I can only speak for turned wood pens treated with several layers of CA glue. Dry sand to about 400 grit then, using micro-mesh start wet sanding through the grits from 1500 and stopping when the finish that you require has been achieved, going all the way to 12000 gives a finish to die for!


----------



## mailee (Nov 11, 2005)

Wow! Harry, your pens must glisten in the sun mate! I didn't even know you could get abrasive of 12000 grit? 
For my input I can only relate to my type of work when I use wet sanding which is painted MDF. After the final coats of to coat are applied and hard I use 1000 grit wet n dry used wet with some soapy water to flatten the surface. If there are any large particles in the finish I would use 800 grit on these areas only. Then buff the finish with a machine polisher and a medium paste to acheive a high gloss. Of course if it is a satin look I want then just a light polishing by hand. HTH.


----------



## jlord (Nov 16, 2009)

Not knowing what you are wanting to wet sand I'll assume the finish has already been applied & dry. You would not want to wet sand bare wood before the finish. You could really start wet sanding at any grit using a wet n dry sandpaper. But I wouldn't start to course you might sand thru the finish to bare wood. Keep the paper wet this will help keep it clean. You could sand different directions with each grit then finish up with the grain on final grit.
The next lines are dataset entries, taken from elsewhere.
theorem exec_yawEvaluation_still (hs : s.ywc.state = .requestPower ∨ s.ywc.state = .brakeRelease ∨ s.ywc.state = .brakeApply) :
    exec .yawEvaluation s = .next (s.sampledAt due) := by
  rw [exec_yawEvaluation hd, evaluateYaw_still (s := s.evaluating due) hs, evaluating_evaluated]

end

/-- R110, R180: MISALIGNMENT stops no move. -/
theorem misalignedFlm_reaction (s : State) (now : Clocks) (ef : Int) :
    (s.misalignedFlm now ef).reaction.yawStop = s.flm.reaction.yawStop := by
  have hmild (r : Report) (hr : r.code = .misalignment) :
      (s.flm.take (stampOf now) r).reaction.yawStop = s.flm.reaction.yawStop := by
    rw [Flm.reaction_take_mild _ _ r (by rw [hr]; rfl)]
  simp only [State.misalignedFlm]
  split
  · split
    · exact hmild _ rfl
    · rfl
  · split
    · exact hmild _ rfl
    · rfl

/-! ## A stall (R119 to R121) -/

theorem Ywc.sampled_frame (y : Ywc) : y.sampled = { y with
    window := y.sampled.window, grossCount := y.sampled.grossCount, bypass := y.sampled.bypass
    urgent := y.sampled.urgent } := by
  simp only [Ywc.sampled]
  repeat' split
  all_goals rfl

theorem sampledAt_ywc (s : State) (due : Clocks) : (s.sampledAt due).ywc = { s.ywc with
    window := s.ywc.sampled.window, grossCount := s.ywc.sampled.grossCount, bypass := s.ywc.sampled.bypass
    urgent := s.ywc.sampled.urgent, evalDue := some (due + ms 1000), windDirection := s.ywc.sampled.windOver
    misalignCount := (s.sampledAt due).ywc.misalignCount } := by
  have hframe := Ywc.sampled_frame s.ywc
  simp only [State.sampledAt]
  generalize s.ywc.sampled = y at *
  rw [hframe]

/-- R120, R178: a stalled move that ends leaves the record of YAW_STALL open, for it latches. -/
theorem enterBrakeApply_yawStop {s : State} (hr : s.apa.yawRequest = none) :
    s.enterBrakeApply.flm.reaction.yawStop = s.flm.reaction.yawStop := by
  rw [enterBrakeApply_flm hr]
  split
  · rfl
  · rw [Flm.goneIf]
    split
    · rw [Flm.reaction_take_gone_latching _ _ (c := .yawStall) rfl]
    · rfl

/-- R120: the evaluations in a row without motion. -/
def Ywc.stalledFor (y : Ywc) : Nat := if (y.twist - y.stallRef).natAbs < 5 then y.stallCount + 1 else 0

/-- R120: the state with the stall counted. -/
def State.stallCounted (s : State) : State := s.setYwc { s.ywc with stallRef := s.ywc.twist, stallCount := s.ywc.stalledFor }

section
variable {s : State}

theorem stallCheck_turning (hcount : s.ywc.stalledFor < 3) : s.stallCheck = s.stallCounted :=
  if_neg (Nat.not_le.mpr hcount)

/-- R120: the third evaluation without motion. -/
theorem stallCheck_stalled (hs : s.ywc.state = .moving) (hr : s.apa.yawRequest = none) (hcount : 3 ≤ s.ywc.stalledFor) :
    s.stallCheck.ywc.evalDue = s.ywc.evalDue ∧ s.stopped s.stallCheck ∧
      (s.ywc.brakeIn = true → s.stallCheck.flm.holds .yawStall = true) ∧ s.stallCheck.flm.reaction.yawStop = true := by
  have hstall : s.stallCheck = (s.stallCounted.quiet (.present .yawStall s.ywc.twist)).enterBrakeApply :=
    (if_pos hcount).trans (report_stops (s := s.stallCounted) rfl (.inr hs) hr s.ywc.twist)
  have hholds : (s.stallCounted.quiet (.present .yawStall s.ywc.twist)).flm.holds .yawStall = true :=
    s.flm.takePresent_holds _ _ _
  have hstop : (s.stallCounted.quiet (.present .yawStall s.ywc.twist)).flm.reaction.yawStop = true :=
    Flm.yawStop_take_present rfl _ _ _
  have hdue : (s.stallCounted.quiet (.present .yawStall s.ywc.twist)).ywc.evalDue = s.ywc.evalDue := rfl
  have hbrake : (s.stallCounted.quiet (.present .yawStall s.ywc.twist)).ywc.brakeIn = s.ywc.brakeIn := rfl
  have hgrant : (s.stallCounted.quiet (.present .yawStall s.ywc.twist)).apa.yawGranted = s.apa.yawGranted := rfl
  have hr : (s.stallCounted.quiet (.present .yawStall s.ywc.twist)).apa.yawRequest = none := hr
  rw [hstall]
  generalize s.stallCounted.quiet (.present .yawStall s.ywc.twist) = u at *
  refine ⟨(congrArg Observed.evalDue u.enterBrakeApply_observed).trans hdue,
    stopped_of hbrake hgrant (enterBrakeApply_stopped hr), fun hb => ?_, ?_⟩
  · rw [enterBrakeApply_flm hr, if_pos (hbrake.trans hb)]
    exact hholds
  · rw [enterBrakeApply_yawStop hr]
    exact hstop

end

/-- R113: a move is not decided in the twist unknown, held, stopped, or without samples enough. -/
theorem decideMove_undecided {s : State} (h : s.ywc.twistKnown = false ∨ s.ywc.hold = true ∨ s.flm.reaction.yawStop = true ∨
    (s.ywc.window.length < 10 ∧ s.ywc.bypass = false)) : s.decideMove = s := by
  refine if_neg ?_
  rw [Bool.not_eq_true]
  rcases h with h | h | h | ⟨hw, hb⟩
  · simp [State.decides, h]
  · simp [State.decides, h]
  · simp [State.decides, h]
  · simp [State.decides, hb, Nat.not_le.mpr hw]
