-- ==== Sys2Proof/Machine/RegNames.lean ====
section
/-!
DEFINITION. The names of the registers and of their fields, each at the place the register tables of spec/ give it (R1, R34, R35).
`R.BLOCK_REG` is a register's physical address (with its unit `u` and its indices), `F.BLOCK_REG_FIELD` a field's place in it.
-/
namespace Sys2Proof.Machine

/-- A field of a register: the register's address, its highest and its lowest bit (R3). -/
structure Fld where
  addr : Nat
  hi : Nat
  lo : Nat
  deriving DecidableEq, Repr
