-- ==== Sys2Proof/Machine/Trigger.lean ====
section
/-!
DEFINITION. The trigger and capture slice (chapter 03, R103-R122): schedules in VT, edges, what steps and mastership changes do to them, and
the capture FIFOs.
-/
namespace Sys2Proof.Machine

def trgIdle : Nat := 0
def trgArmed : Nat := 1
def trgRunning : Nat := 2
def trgStopping : Nat := 3

/-- TRG.STATUS_n.STATE (R108). -/
def trgState (n : Fin 16) (s : State) : Nat := fget (F.TRG_STATUS_n_STATE n.1) s

/-- Gives a trigger a state. -/
def putTrgState (n : Fin 16) (st : Nat) (s : State) : State := fput (F.TRG_STATUS_n_STATE n.1) st s

/-- Changes a trigger. -/
def updTrg (n : Fin 16) (f : Trigger → Trigger) (s : State) : State := { s with trg := upd s.trg n f }

/-- The anchor of a schedule, in units of 2^-16 ns. -/
def trgAnchor (n : Fin 16) (s : State) : Nat :=
  ((fget (F.TRG_ANCHOR_SEC_LO_n_SEC n.1) s + fget (F.TRG_ANCHOR_SEC_HI_n_SEC n.1) s * 2 ^ 32) * secNs + fget (F.TRG_ANCHOR_NS_n_NS n.1) s) * 65536
    + fget (F.TRG_ANCHOR_FRAC_n_FRAC n.1) s

/-- The period of a schedule, in units of 2^-16 ns. -/
def trgPeriod (n : Fin 16) (s : State) : Nat := fget (F.TRG_PERIOD_NS_n_NS n.1) s * 65536 + fget (F.TRG_PERIOD_FRAC_n_FRAC n.1) s

/-- The pulse width of a schedule, in units of 125 ps. -/
def trgWidth (n : Fin 16) (s : State) : Nat := fget (F.TRG_WIDTH_n_W n.1) s

/-- The instant t_k of a schedule (R104). -/
def trgInstant (n : Fin 16) (k : Nat) (s : State) : Nat := trgAnchor n s + k * trgPeriod n s

/-- The placed instant: rounded to the nearest 125 ps, ties upwards (R104). -/
def placed (t : Nat) : Nat := (t + 0x1000) / 0x2000 * 0x2000

/-- Whether a schedule is valid (R106). -/
def trgValid (n : Fin 16) (s : State) : Bool :=
  decide (fget (F.TRG_ANCHOR_NS_n_NS n.1) s ≤ 999999999) && decide (100 * 65536 ≤ trgPeriod n s) && decide (64 ≤ trgWidth n s)
    && decide (trgWidth n s * 0x2000 + 8 * 65536 ≤ trgPeriod n s)

/-- The least k whose instant is not earlier than a VT value (R107). -/
def firstIndex (n : Fin 16) (v : Nat) (s : State) : Nat :=
  if v ≤ trgAnchor n s then 0 else (v - trgAnchor n s + trgPeriod n s - 1) / trgPeriod n s

/-- Whether the quality gate is open (R109). -/
def gateOpen (n : Fin 16) (s : State) : Bool := !(ftst (F.TRG_CFG_n_QUAL_GATE n.1) s && fget F.TIME_STATUS_QUALITY s == 2)

/-- An instant is skipped: counted and shown (R108, R111, R638). -/
def skipInstant (n : Fin 16) (s : State) : State := raise (F.TRG_STATUS_n_SKIP n.1) 0 (bump (R.TRG_SKIP_CNT_n n.1) s)

/-- Whether a pulse of a trigger is active. -/
def pulseActive (n : Fin 16) (s : State) : Bool := s.trg[n.1].pulseEnd.isSome

/-- A leading edge at a placed instant (R105, R108): the pulse, EDGE_IDX, LAST, the history, and the end of a counted schedule. -/
def leadingEdge (n : Fin 16) (at_ : Nat) (s : State) : State :=
  let s := putTrgState n trgRunning s
  let s := updTrg n (fun t => { t with pulseEnd := some (s.time.mraw * 8 + trgWidth n s), last := at_, history := ((at_, epoch s) :: t.history).take 64 }) s
  let s := fput (F.TRG_STATUS_n_LEVEL n.1) 1 s
  let s := fput (F.TRG_LAST_NS_n_NS n.1) (vtParts at_).2.1 s
  let idx := fget (F.TRG_EDGE_IDX_n_COUNT n.1) s + 1
  let s := fput (F.TRG_EDGE_IDX_n_COUNT n.1) idx s
  let cnt := fget (F.TRG_COUNT_n_N n.1) s
  if cnt ≠ 0 ∧ cnt ≤ idx then raise (F.TRG_STATUS_n_DONE n.1) 0 (putTrgState n trgStopping s) else s

/-- The instant that is next is reached: an edge, or a skipped instant (R108, R109, R638). -/
def instantReached (n : Fin 16) (at_ : Nat) (s : State) : State :=
  let s := updTrg n (fun t => { t with next := t.next + 1 }) s
  if !gateOpen n s || pulseActive n s then skipInstant n s else leadingEdge n at_ s

/-- Whether a trigger waits for its next instant. -/
def trgWaiting (n : Fin 16) (s : State) : Bool := trgState n s == trgArmed || trgState n s == trgRunning

/-- Skips `m` instants. -/
def skipMany (n : Fin 16) (m : Nat) (s : State) : State :=
  if m = 0 then s
  else raise (F.TRG_STATUS_n_SKIP n.1) 0 (bumpBy m (R.TRG_SKIP_CNT_n n.1) (updTrg n (fun t => { t with next := t.next + m }) s))

/-- What a step or SET forward does to a trigger: the instants it passes over are skipped (R111). -/
def skipPassed (n : Fin 16) (s : State) : State :=
  if trgWaiting n s then skipMany n (firstIndex n (vt16 s) s - s.trg[n.1].next) s else s

/-- What a change of mastership does to a trigger: of the instants a jump passes over the latest is driven late, the earlier ones are skipped
(R112); an active pulse is not restarted (R638). -/
def latePassed (n : Fin 16) (s : State) : State :=
  if trgWaiting n s then
    let m := firstIndex n (vt16 s) s - s.trg[n.1].next
    if m = 0 then s
    else
      let s := skipMany n (m - 1) s
      let s := updTrg n (fun t => { t with next := t.next + 1 }) s
      if !gateOpen n s || pulseActive n s then skipInstant n s
      else raise (F.TRG_STATUS_n_LATE n.1) 0 (leadingEdge n (stamp16 s) s)
  else s

/-- The mastership change of every trigger. -/
def lateTriggers (s : State) : State := forFin 16 latePassed s

/-- The step of every trigger. -/
def skipTriggers (s : State) : State := forFin 16 skipPassed s

/-- An effect that may move mastership, with what the move does to the triggers (R103, R112). -/
def withMasterMove (f : State → State) (s : State) : State :=
  let m := masterB s
  let s := f s
  if masterB s = m then s else lateTriggers s

/-- STOP of a trigger (R108). -/
def trgStop (n : Fin 16) (s : State) : State :=
  if trgState n s = trgArmed then putTrgState n trgIdle s
  else if trgState n s = trgRunning then putTrgState n (if pulseActive n s then trgStopping else trgIdle) s
  else s

/-- START of a trigger (R107, R108). -/
def trgStart (n : Fin 16) (s : State) : State :=
  if trgState n s = trgIdle ∧ trgValid n s = true then
    let k := firstIndex n (vt16 s + 2000 * 65536 + (if vt s % 2 ^ 32 = 0 then 0 else 1)) s
    s |> putTrgState n trgArmed |> updTrg n (fun t => { t with next := k, history := [] })
      |> clearRegs [R.TRG_EDGE_IDX_n n.1, R.TRG_SKIP_CNT_n n.1]
  else raise (F.TRG_STATUS_n_REFUSED n.1) 0 s

/-- What the TRGn ball shows: high-impedance while its driver is off, else the level of the schedule (R114). -/
def trgBall (n : Fin 16) (s : State) : Option Bool :=
  if s.trg[n.1].carry.isSome then s.trg[n.1].carry
  else if fbit F.TRG_OUT_EN_EN n.1 s then some (pulseActive n s != ftst (F.TRG_CFG_n_POL n.1) s) else none

/-- TRG_START. -/
def execTrgStart (w : Initiator) (n : Fin 16) (s : State) : Host.Outcome State Fault Refusal :=
  .next (regCmd w (R.TRG_CMD_n n.1) (trgStart n) s)

/-- TRG_STOP. -/
def execTrgStop (w : Initiator) (n : Fin 16) (s : State) : Host.Outcome State Fault Refusal :=
  .next (regCmd w (R.TRG_CMD_n n.1) (trgStop n) s)

/-- TRIGGER_INSTANT: VT reaches the trigger's next instant (R108). -/
def execTriggerInstant (n : Fin 16) (s : State) : Host.Outcome State Fault Refusal :=
  .next (
    if trgWaiting n s then
      let t := placed (trgInstant n s.trg[n.1].next s)
      instantReached n t (elapseVt (t * 2 ^ 32) s)
    else s)

/-- TRAILING_EDGE: WIDTH after its leading edge, on the raw count, a pulse ends (R105, R108). -/
def execTrailingEdge (n : Fin 16) (s : State) : Host.Outcome State Fault Refusal :=
  .next (
    match s.trg[n.1].pulseEnd with
    | none => s
    | some e =>
      let s := advance ((e + 7) / 8 - s.time.mraw) s
      let s := fput (F.TRG_STATUS_n_LEVEL n.1) 0 (updTrg n (fun t => { t with pulseEnd := none, carry := none }) s)
      if trgState n s = trgStopping then putTrgState n trgIdle s else s)

/-- What a read of LAST_NS does (R115). -/
def trgLastRead (w : Initiator) (n : Fin 16) (s : State) : State :=
  let l := s.trg[n.1].last
  answer .done (vtParts l).2.1 { s with trgShadows := sput (fun _ => 0) (n.1 * 256 + initIdx w) l s.trgShadows }

/-- TRG_LAST_READ: the latest edge's nanoseconds; seconds and fraction go to the reader's shadow (R115). -/
def execTrgLastRead (w : Initiator) (n : Fin 16) (s : State) : Host.Outcome State Fault Refusal :=
  .next (regRead w (R.TRG_LAST_NS_n n.1) (trgLastRead w n) s)

/-! ### Captures (R117-R122) -/

/-- Changes a capture input. -/
def updCap (m : Fin 16) (f : Capture → Capture) (s : State) : State := { s with cap := upd s.cap m f }

/-- Shows the head of a capture FIFO and its fill in the registers. -/
def showCap (m : Fin 16) (s : State) : State :=
  let f := s.cap[m.1].fifo
  let s := fput (F.TRG_CAP_STATUS_m_FILL m.1) f.length s
  wr (R.TRG_CAP_STAMP_NS_m m.1) (match f.head? with | some e => BitVec.ofNat 32 (vtParts e.stamp).2.1 | none => 0xFFFFFFFF) s

/-- Whether CFG selects an edge (R119). -/
def capSelected (m : Fin 16) (rise : Bool) (s : State) : Bool := fget (F.TRG_CAP_CFG_m_EDGE m.1) s / (if rise then 1 else 2) % 2 == 1

/-- An edge that counts, at a raw instant in 125 ps (R119). -/
def captureEdge (m : Fin 16) (rise : Bool) (at8 sub : Nat) (s : State) : State :=
  let c := s.cap[m.1]
  let near := match c.lastEdge with
    | some l => decide (at8 < l + 32)
    | none => false
  if near then raise (F.TRG_CAP_STATUS_m_MERGE m.1) 0 (updCap m (fun c => { c with gap := true }) s)
  else
    let s := updCap m (fun c => { c with lastEdge := some at8 }) s
    if 16 ≤ c.fifo.length then
      s |> updCap m (fun c => { c with gap := true }) |> bump (R.TRG_CAP_DROP_CNT_m m.1) |> raise (F.TRG_CAP_STATUS_m_OVF m.1) 0
    else
      let raw : Int := (vt16 s / 0x2000 * 0x2000 + sub * 0x2000 : Nat)
      let dly := roundNearest ((fgetI (F.TRG_CAP_DELAY_m_PS m.1) s : Rat) * 65536 / 1000)
      let e : CapEntry := ⟨(raw - dly).toNat, rise, epoch s % 16, c.gap⟩
      showCap m (updCap m (fun c => { c with fifo := c.fifo ++ [e], gap := false }) s)

/-- CAPTURE_EDGE: an edge crosses the threshold `after` 125-ps units from now, and the new level holds for `hold` ns (R117-R119). -/
def execCaptureEdge (m : Fin 16) (rise : Bool) (after hold : Nat) (s : State) : Host.Outcome State Fault Refusal :=
  .next (
    let s := advance (after / 8) s
    if capSelected m rise s && decide (fget (F.TRG_CAP_CFG_m_FILT m.1) s * 8 ≤ hold) then
      captureEdge m rise (s.time.mraw * 8 + after % 8) (after % 8) s
    else s)

/-- What a read of STAMP_NS does (R120). -/
def capPop (w : Initiator) (m : Fin 16) (s : State) : State :=
  match s.cap[m.1].fifo with
  | [] => answer .done 0xFFFFFFFF s
  | e :: rest =>
    answer .done (vtParts e.stamp).2.1
      (showCap m (updCap m (fun c => { c with
        fifo := rest
        undo := undoFor w e
        shadows := sput (fun _ => ⟨0, false, 0, false⟩) (initIdx w) e c.shadows }) s))

/-- CAP_STAMP_POP: pops the head entry into the reader's shadow; an empty FIFO returns 0xFFFF_FFFF and changes nothing (R120). -/
def execCapStampPop (w : Initiator) (m : Fin 16) (s : State) : Host.Outcome State Fault Refusal :=
  .next (regRead w (R.TRG_CAP_STAMP_NS_m m.1) (capPop w m) s)

end Sys2Proof.Machine
end

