/-- A line item is sent: the packetiser has it, with the thread's header and its stamp mark (R128, R136, R203). -/
def lineSent (n : Fin 4) (id : Nat) (header : List Byte) (mark : Option (Nat × Bool)) (s : State) : State :=
  match s.cam[n.1].staged.find? fun l => l.id == id with
  | none => s
  | some l =>
    let s := updCam n (fun c => { c with staged := c.staged.map fun m => if m.id = id then { m with header := some header, mark := mark } else m }) s
    if l.isEnd then s else countForwarded n l.vc l.frameSeq s

/-- Whether the thread that a camera's line queue is bound to runs in a group that is OFF: its lines end (R135). -/
def headerThreadGone (n : Fin 4) (s : State) : Bool :=
  (List.finRange 24).any fun e => (List.range 24).any fun q =>
    ftst (F.ENG_QSLOT_q_EN e.1 q) s && !ftst (F.ENG_QSLOT_q_DIR e.1 q) s && fget (F.ENG_QSLOT_q_QID e.1 q) s == 0x010 + n.1
      && islSt (engIsl e) s == .off

/-- The lines on a camera's queue end when the header thread's domain is lost (R135). -/
def queueLost (n : Fin 4) (s : State) : State := if headerThreadGone n s then s.cam[n.1].queue.foldl (fun s id => lineLost n id s) s else s

/-- LINE_ITEM_PUSH: the oldest staged line that is not yet offered goes onto its header thread's queue when an entry is free (R128, R151); it ends there when the thread's domain
is lost (R135). -/
def execLineItemPush (n : Fin 4) (s : State) : Host.Outcome State Fault Refusal :=
  .next (
    match s.cam[n.1].staged.find? fun l => !l.queued with
    | none => s
    | some l =>
      if 32 ≤ s.cam[n.1].queue.length then s
      else queueLost n (updCam n (fun c => { c with
        queue := c.queue ++ [l.id]
        staged := c.staged.map fun m => if m.id = l.id then { m with queued := true } else m }) s))

/-- An island stop begins: each open frame gets its END packet with ABORT (R135). -/
def camAbortFrames (n : Fin 4) (s : State) : State := forFin 16 (fun vc s => abortFrame n vc (camStamp n s) s) s

/-- The island has stopped or is lost: staged lines that have not been sent are discarded and counted (R135). -/
def camFlush (n : Fin 4) (s : State) : State :=
  let k := (s.cam[n.1].staged.filter fun l => l.header.isNone && !l.isEnd).length
  let s := updCam n (fun c => { c with staged := [], queue := [], frames := Vector.replicate 16 none }) s
  fput (F.CAM_STATUS_OPEN n.1) 0 (bumpBy k (R.CAM_LINES_DROP n.1) s)

end Sys2Proof.Machine
end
I like Harry the only time I really wet sand something these days are the pens. But I approach a little different. After CA is applied I start wet sanding at 600gr then thru the micro mesh all the way to 12000. I use a spray bottle of plain water to keep it wet. Then a quick hit with my Barry Gross system buffing wheels.


----------



## Mike (Nov 22, 2004)

The reason for using Micromesh pads is to get optical clarity with your finish. You can use them on bare wood and the result is amazing. Redheart pens really show off the grain detail when done this way. Yellowheart almost seems to have built in shine when polished with Micromesh.


----------



## harrysin (Jan 15, 2007)

I'm sure that you mean DRY sanding on bare wood Mike.


----------



## Mike (Nov 22, 2004)

Yes Harry but then I apply several coats of finnish and the Micromesh makes it like glass. When using Micromesh on bare wood it loads up quickly with dust. I have found that wiping it on a piece of denim works great for clearing the pad.(I use my pant leg for this) It is worth having two sets of Micromesh; one for wet and one for dry use.


----------



## wilskek (Sep 21, 2011)

Thanks all...I put stain on the coin holder I was making and I wanted to sand it down to get a better finish on it. I will try your suggestions and see where it goes from there. Again thank you all, I have a bit of a learning curve to push through.


----------



## jlord (Nov 16, 2009)

wilskek said:


> Thanks all...I put stain on the coin holder I was making and I wanted to sand it down to get a better finish on it. I will try your suggestions and see where it goes from there. Again thank you all, I have a bit of a learning curve to push through.


I would not sand it after you applied stain until clear coat is applied. I usually apply 2 coats of sanding sealer after stain, lightly sand with 320 between coats just enough to remove any grain raising & dust nibs. Then apply clear coats doing same with the 320 between coats. I usually do not sand the final coat of clear. By then it should be flat & smooth, but you can buff it out further if you wish. I think you would need more than 1 coat of clear because you could sand or buff thru it. It really is easier & goes quicker than explained. I prefer to spray my sanding sealer & clear finishes on. I'm sure others will chime in on their finishing schedule.


----------